Ai fini della dichiarazione di fallimento dell’imprenditore commerciale, l’affitto di azienda comporta, di regola, la cessazione della qualità di imprenditore, salvo l’accertamento in fatto che l’attività d’impresa sia, invece, proseguita in concreto, non essendo sufficiente affermare la compatibilità tra affitto di azienda e prosecuzione dell’impresa, la quale va invece positivamente accertata dal giudice di merito.
E’ questo il principio di diritto che ha chiarito la Corte di Cassazione in tema di fallimento e affitto d’azienda.
Nella specie, la Corte di Appello di Ancona aveva respinto il reclamo da parte di una associazione sindacale tra artigiani avverso la sentenza dichiarativa di fallimento perché l’attività commerciale da essa svolta era di fatto continuata con la stipula del contratto di affitto d’azienda.
Detta associazione aveva, quindi, proposto ricorso per Cassazione denunziando l’erronea valutazione da parte dei giudici di appello in merito alla questione e lamentando la violazione dell’art. 1 l. fall. che richiede la qualità di imprenditore commerciale quale requisito soggettivo del fallimento.
La Suprema Corte, in via preliminare, ha precisato che un’associazione ben può essere assoggettata a fallimento in caso di insolvenza, dovendo riconoscere la qualità di imprenditore commerciale a tutte quelle attività in cui sussista una obiettiva economicità, intesa quale proporzionalità tra costi e ricavi.

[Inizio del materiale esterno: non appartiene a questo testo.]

-- ==== Sys2Proof/Machine/Transmit.lean ====
section
/-! DEFINITION. Sending: sequenced flits, segments and their tags (R267, R277), blocks (R258, R259), hall frames (R291, R294),
and what a link carries in each flit slot (R275, R334, R335). -/

namespace Sys2Proof.Machine

/-! ### CRC-12 and blocks -/

/-- CRC-12 of R259: polynomial 0x80F, initial value 0, most significant bit first. -/
def crc12 (bs : List Byte) : Nat :=
  bs.foldl (fun acc b => (List.range 8).foldl (fun a i =>
    let top := (a / 2048 + (b.toNat >>> (7 - i)) % 2) % 2
    (a * 2 % 4096) ^^^ (if top = 1 then 0x80F else 0)) acc) 0

/-- The CRC of flit i of a block, with the block's seq, ack and kinds (R259). -/
def flitCrc (flit : Block) (trailer : List Byte) (i : Nat) : Nat := crc12 (blockBytes flit ++ trailer ++ [BitVec.ofNat 8 i])

/-- The first 8 bytes of a block's trailer (Table Link-2). -/
def trailerBytes (seq ack : W16) (kinds : List Nat) : List Byte :=
  toBytes 8 (seq.toNat + ack.toNat * 2 ^ 16 + (kinds.foldr (fun k acc => k + 4 * acc) 0) * 2 ^ 32)

/-- A block of up to 16 flits with their kinds, filled up with idle flits (Table Link-2). -/
def blockOf (seq ack : W16) (fs : List (Nat × Block)) : List Byte :=
  let fs := fs ++ List.replicate (16 - fs.length) (0, 0)
  let t := trailerBytes seq ack (fs.map (·.1))
  let crcs := (List.range 16).foldl (fun acc i => acc + (flitCrc (fs.getD i (0, 0)).2 t i) * 2 ^ (12 * i)) 0
  fs.flatMap (fun e => blockBytes e.2) ++ t ++ toBytes 24 crcs

/-- A flit of this kind and content is sequenced: a header, a payload flit, or TAG (Table Link-3). -/
def sequenced (kind : Nat) (flit : Block) : Bool := decide (kind ≥ 2) || (kind == 1 && byteFld flit 0 1 == 0x08)

/-- The active halves of a mask, ascending. -/
def halvesOf (m : Nat) : List Nat := (List.range 4).filter m.testBit

/-! ### Sequenced flits and segments -/

/-- The additional data of a segment (R277). -/
def segmentAad (counter : W64) (kinds : List Nat) : List Byte :=
  toBytes 8 counter.toNat ++ toBytes 2 kinds.length ++ kinds.map (BitVec.ofNat 8)

/-- The key with its salt that a direction uses in a slot: 0 and 1 transmit, 2 and 3 receive. -/
def Port.key (x : Port) (i : Nat) : Nat := getD x.keys i 0

/-- A TAG flit (Table Link-7). -/
def tagFlit (slot : Nat) (counter : W64) (n : Nat) (tag : BitVec 128) : Block :=
  BitVec.ofNat 512 (layout [(0, 1, 0x08), (1, 1, 1), (2, 1, slot), (8, 8, counter.toNat), (16, 2, n), (48, 16, tag.toNat)])

/-- Closes the open transmit segment: its TAG flit follows its last flit (R277). -/
def closeSegment (x : Port) : Port :=
  if x.txSegment.isEmpty then x
  else
    let tag := Config.gcmTag (x.key x.txSlot) x.txCounter.toNat (segmentAad x.txCounter (x.txSegment.map (·.1))) (x.txSegment.flatMap fun e => blockBytes e.2)
    { x with replay := x.replay ++ [(1, tagFlit x.txSlot x.txCounter x.txSegment.length tag)], txSeq := x.txSeq + 1,
             txCounter := x.txCounter + 1, txSegment := [] }

/-- A header or payload flit is sequenced, encrypted and kept for replay (R267, R277). -/
def pushFlit (now kind : Nat) (flit : Block) (x : Port) : Port :=
  let c := flit ^^^ Config.gcmStream (x.key x.txSlot) x.txCounter.toNat x.txSegment.length
  let x := { x with replay := x.replay ++ [(kind, c)], txSeq := x.txSeq + 1,
                    txSegAt := if x.txSegment.isEmpty then now else x.txSegAt, txSegment := x.txSegment ++ [(kind, c)] }
  if x.txSegment.length = 256 then closeSegment x else x

/-! ### Hall frames -/

/-- A number as n bytes, highest first. -/
def beBytes (n v : Nat) : List Byte := (toBytes n v).reverse
/-- The number that bytes spell, highest first. -/
def ofBe (bs : List Byte) : Nat := ofBytes bs.reverse

/-- One's-complement sum of 16-bit words in network order. -/
def onesSum : List Byte → Nat
  | a :: b :: r => a.toNat * 256 + b.toNat + onesSum r
  | [a] => a.toNat * 256
  | [] => 0

/-- The Internet checksum. -/
def inetChecksum (bs : List Byte) : Nat :=
  let s := onesSum bs
  let s := s % 65536 + s / 65536
  let s := s % 65536 + s / 65536
  let c := 65535 - s
  if c = 0 then 65535 else c

/-- CRC-32 of IEEE 802.3, the frame check sequence. -/
def crc32 (bs : List Byte) : Nat := (bs.foldl (crcByte 0xEDB88320) 0xFFFFFFFF) ^^^ 0xFFFFFFFF

/-- LNKH_UDP_CFG of a hall port. -/
def State.udpCfg (s : State) (f : Nat) : W64 := s.reg (portReg f 0x40)
/-- A 16-byte IPv6 address held in a pair of registers. -/
def State.ipAddr (s : State) (f off : Nat) : List Byte := beBytes 8 (s.reg (portReg f off)).toNat ++ beBytes 8 (s.reg (portReg f (off + 8))).toNat

/-- Bytes 28 to the last flit of a Tlaha-H frame (Table Link-14). -/
def framePlain (s : State) (f kind : Nat) (seq ack : W32) (fs : List (Nat × Block)) : List Byte :=
  let c := s.udpCfg f
  let n := fs.length
  let len := 56 + 64 * n
  let src := s.ipAddr f 0x48
  let dst := s.ipAddr f 0x58
  let port := beBytes 2 (fld c 63 48)
  let shim := toBytes 48 (layout [(0, 1, 1 + 16 * kind), (1, 1, n), (4, 4, seq.toNat), (8, 4, ack.toNat),
    (16, 32, fs.foldr (fun e acc => e.1 + 4 * acc) 0)])
  let body := shim ++ fs.flatMap fun e => blockBytes e.2
  let sum := inetChecksum (src ++ dst ++ beBytes 4 len ++ beBytes 4 17 ++ port ++ port ++ beBytes 2 len ++ [0, 0] ++ body)
  [0x86, 0xDD] ++ beBytes 4 (6 * 2 ^ 28 + fld c 27 22 * 2 ^ 22 + fld c 47 28) ++ beBytes 2 len ++ [17, 64] ++ src ++ dst ++
    port ++ port ++ beBytes 2 len ++ beBytes 2 sum ++ body

/-- Secures a frame by MACsec and sends it (R291, R292); a TRAIN frame sent before a SAK is in the clear (log 28). -/
def sendFrame (f kind : Nat) (seq : W32) (fs : List (Nat × Block)) (s : State) : State :=
  let x := s.port f
  let ack := x.rxFrame
  let plain := framePlain s f kind seq ack fs
  let head := beBytes 6 (fld (s.reg (portReg f 0x70)) 47 0) ++ beBytes 6 (fld (s.reg (portReg f 0x68)) 47 0) ++ [0x88, 0xE5, 0x2C, 0] ++
    beBytes 4 (x.pn.toNat % 2 ^ 32) ++ beBytes 6 (fld (s.reg (portReg f 0x68)) 47 0) ++ [0, 1]
  let sec := match x.sak with
    | some key => (List.range plain.length).map (fun i => (plain.getD i 0) ^^^ Config.xpnStream key x.pn.toNat i)
    | none => plain
  let icv := match x.sak with
    | some key => toBytes 16 (Config.xpnIcv key x.pn.toNat (head ++ sec)).toNat
    | none => List.replicate 16 0
  let body := head ++ sec ++ icv
  let s := s.onPort f fun x => { x with pn := x.pn + 1, ackDue := false }
  s.emit (.frame f (body ++ toBytes 4 (crc32 body)))

/-- Sends flits in a DATA frame, kept for replay (R294). -/
def sendData (f : Nat) (fs : List (Nat × Block)) (s : State) : State :=
  let now := s.clk
  (sendFrame f 0 (s.port f).txFrame fs s).onPort f fun x =>
    { x with ackAt := if x.frames.isEmpty then now else x.ackAt, frames := x.frames ++ [fs], txFrame := x.txFrame + 1 }

/-- Queues a link-control flit that is not sequenced; on a hall port it rides in the next DATA frame. -/
def sendCtl (f : Nat) (flit : Block) (s : State) : State := s.onPort f fun x => { x with ctl := x.ctl ++ [flit] }

/-! ### Flit slots -/

/-- The packet as it leaves: a packet of this device is stamped with its route epoch and its member epoch (R315, R453), and a request with its issue time
(Table Rem-4). -/
def State.stamped (s : State) (q : Queued) : Packet :=
  if q.injected then
    let k := (q.k.set 12 2 s.fab.epoch.toNat).set 14 2 s.flt.epoch.toNat
    if k.cls = 2 ∧ k.ty ≤ 7 then k.set 40 4 (s.hall.toNat / 1000 % 2 ^ 32) else k
  else q.k

/-- A header or payload flit goes to the link: in the next DATA frame of a hall port, or into the replay buffer, from which blocks are made. -/
def putFlit (f now kind : Nat) (flit : Block) (x : Port) : Port :=
  if portClass f = 2 then { x with txFlits := x.txFlits ++ [(kind, flit)] } else pushFlit now kind flit x

/-- The number after the flit that was put last: sequence number, or number of the DATA frame after the next. -/
def Port.mark (f : Nat) (x : Port) : W32 := if portClass f = 2 then x.txFrame + 1 else BitVec.ofNat 32 x.txSeq.toNat

/-- A packet starts on a port (R272, R335, R337, R338): its credits and its shaper are charged, its header goes out, and it is kept until acknowledged. A
long packet stays open (R275); a short one inside it counts in the run. -/
def startPacket (f : Nat) (q : Queued) (prio : Nat) (s : State) : State :=
  let k := s.stamped q
  let l := k.flits
  let now := s.clk
  let s := sampleHeader true f q.vc (if q.vc < 5 then 3 else prio) (now - q.since) k s
  let s := match q.shaper with
    | some i => if prio < 2 then chargeShaper i l s else s
    | none => s
  let s := s.onPort f fun x =>
    { x with queue := x.queue.erase q, credits := upd x.credits q.vc 0 (· - l), headed := x.headed.filter (· != q.flow),
             vtime := if q.vc < 5 then x.vtime else getD x.finish q.flow 0,
             ctrlNext := if q.vc < 5 then q.vc else x.ctrlNext,
             reportAt := if k.ty = 0x32 then some now else x.reportAt }
  let s := if sweepType k then s.onFab fun b => { b with sweep := { b.sweep with lastSent := put b.sweep.lastSent f now } } else s
  let s := s.emit (.packet f q.vc k.lc k)
  let s := s.onPort f fun x =>
    let x := putFlit f now 2 k.hdr x
    { x with txOpen := match x.txOpen with
               | some o => some { o with run := o.run + 1, spacing := 0 }
               | none => if k.len = 0 then none else some { k := k },
             sent := x.sent ++ [⟨k, q.vc, if k.len = 0 then some (x.mark f) else none⟩] }
  settleHeads f s

/-- The next payload flit of the open packet goes out; the last is zero-padded and closes the packet (R264, R275). -/
def sendPayload (f : Nat) (o : OpenTx) (s : State) : State :=
  let now := s.clk
  s.onPort f fun x =>
    let x := putFlit f now 3 (toBlock (slice o.k.payload (64 * o.next) 64)) x
    if o.k.len ≤ 64 * (o.next + 1) then
      { x with txOpen := none, sent := x.sent.map fun y => if y.last.isNone then { y with last := some (x.mark f) } else y }
    else { x with txOpen := some { o with next := o.next + 1, spacing := o.spacing + 1, run := 0 } }

/-- A run of short packets may begin, or go on, in the open packet (R275). -/
def OpenTx.interruptible (o : OpenTx) : Bool := (o.run == 0 && decide (o.spacing ≥ 4)) || (decide (0 < o.run) && decide (o.run < 4))

/-- The shapers of the packets that a port chooses among are updated (R338). -/
def testShapers (f : Nat) (s : State) : State := ((s.port f).queue.filterMap (·.shaper)).eraseDups.foldl (fun s i => testShaper i s) s

/-- One flit slot of a link (R275, R334): a packet starts, or the open one goes on; nothing leaves without room in the replay buffer (R267). -/
def flitSlot (f : Nat) (s : State) : State :=
  let x := s.port f
  if (x.queue.isEmpty && x.txOpen.isNone) || !s.replayRoom f then s
  else match x.txOpen with
    | none =>
      let s := testShapers f s
      (match s.nextPacket f with
       | some (q, p) => startPacket f q p s
       | none => s)
    | some o =>
      match if o.interruptible then s.nextPacket f else none with
      | some (q, p) => startPacket f q p s
      | none => sendPayload f o s

/-- Flit slots of a port in a nanosecond: three for each active half of 8 lanes, or what fits into a DATA frame beside the link-control flits (log 27). -/
def State.slots (s : State) (f : Nat) : Nat :=
  let x := s.port f
  if portClass f = 2 then max 1 (fld (s.udpCfg f) 21 14) - x.ctl.length else 3 * (halvesOf x.txHalves).length

/-- The flit slots of a nanosecond. -/
def flitSlots (f : Nat) : Nat → State → State
  | 0, s => s
  | n + 1, s => flitSlots f n (flitSlot f s)

/-! ### Credits -/

/-- A CREDIT flit with the cumulative freed counts of up to 20 VCs (Table Link-7). -/
def creditFlit (x : Port) (vcs : List Nat) : Block :=
  let vcs := vcs.take 20
  BitVec.ofNat 512 (layout ([(0, 1, 0x01), (1, 1, 1), (2, 1, vcs.length)] ++
    (List.range vcs.length).flatMap fun i =>
      let v := vcs.getD i 0
      [(4 + 3 * i, 1, v), (5 + 3 * i, 2, (getD x.freedOut v 0).toNat)]))

/-- Credits freed since the last time are sent (R273). -/
def sendCredits (f : Nat) (s : State) : State :=
  let x := s.port f
  if x.creditDue.isEmpty then s else sendCtl f (creditFlit x x.creditDue) (s.onPort f fun x => { x with creditDue := [] })

/-- The port's link carries flits: from CARD on. -/
def Port.linked (x : Port) : Bool := x.st == .card || x.st == .check || x.st == .up || x.st == .managementOnly

end Sys2Proof.Machine
end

La Corte, tuttavia, ha ritenuto che, qualora l’azienda venga concessa in affitto dall’associazione, la circostanza non sia sufficiente per dedurne la compatibilità con la prosecuzione dell’impresa, che va pertanto accertata positivamente.
In conclusione, il Supremo Collegio ha cassato la sentenza impugnata e rinviato la causa alla Corte di Appello di Ancona, la quale dovrà provvedere ad una nuova valutazione dei fatti.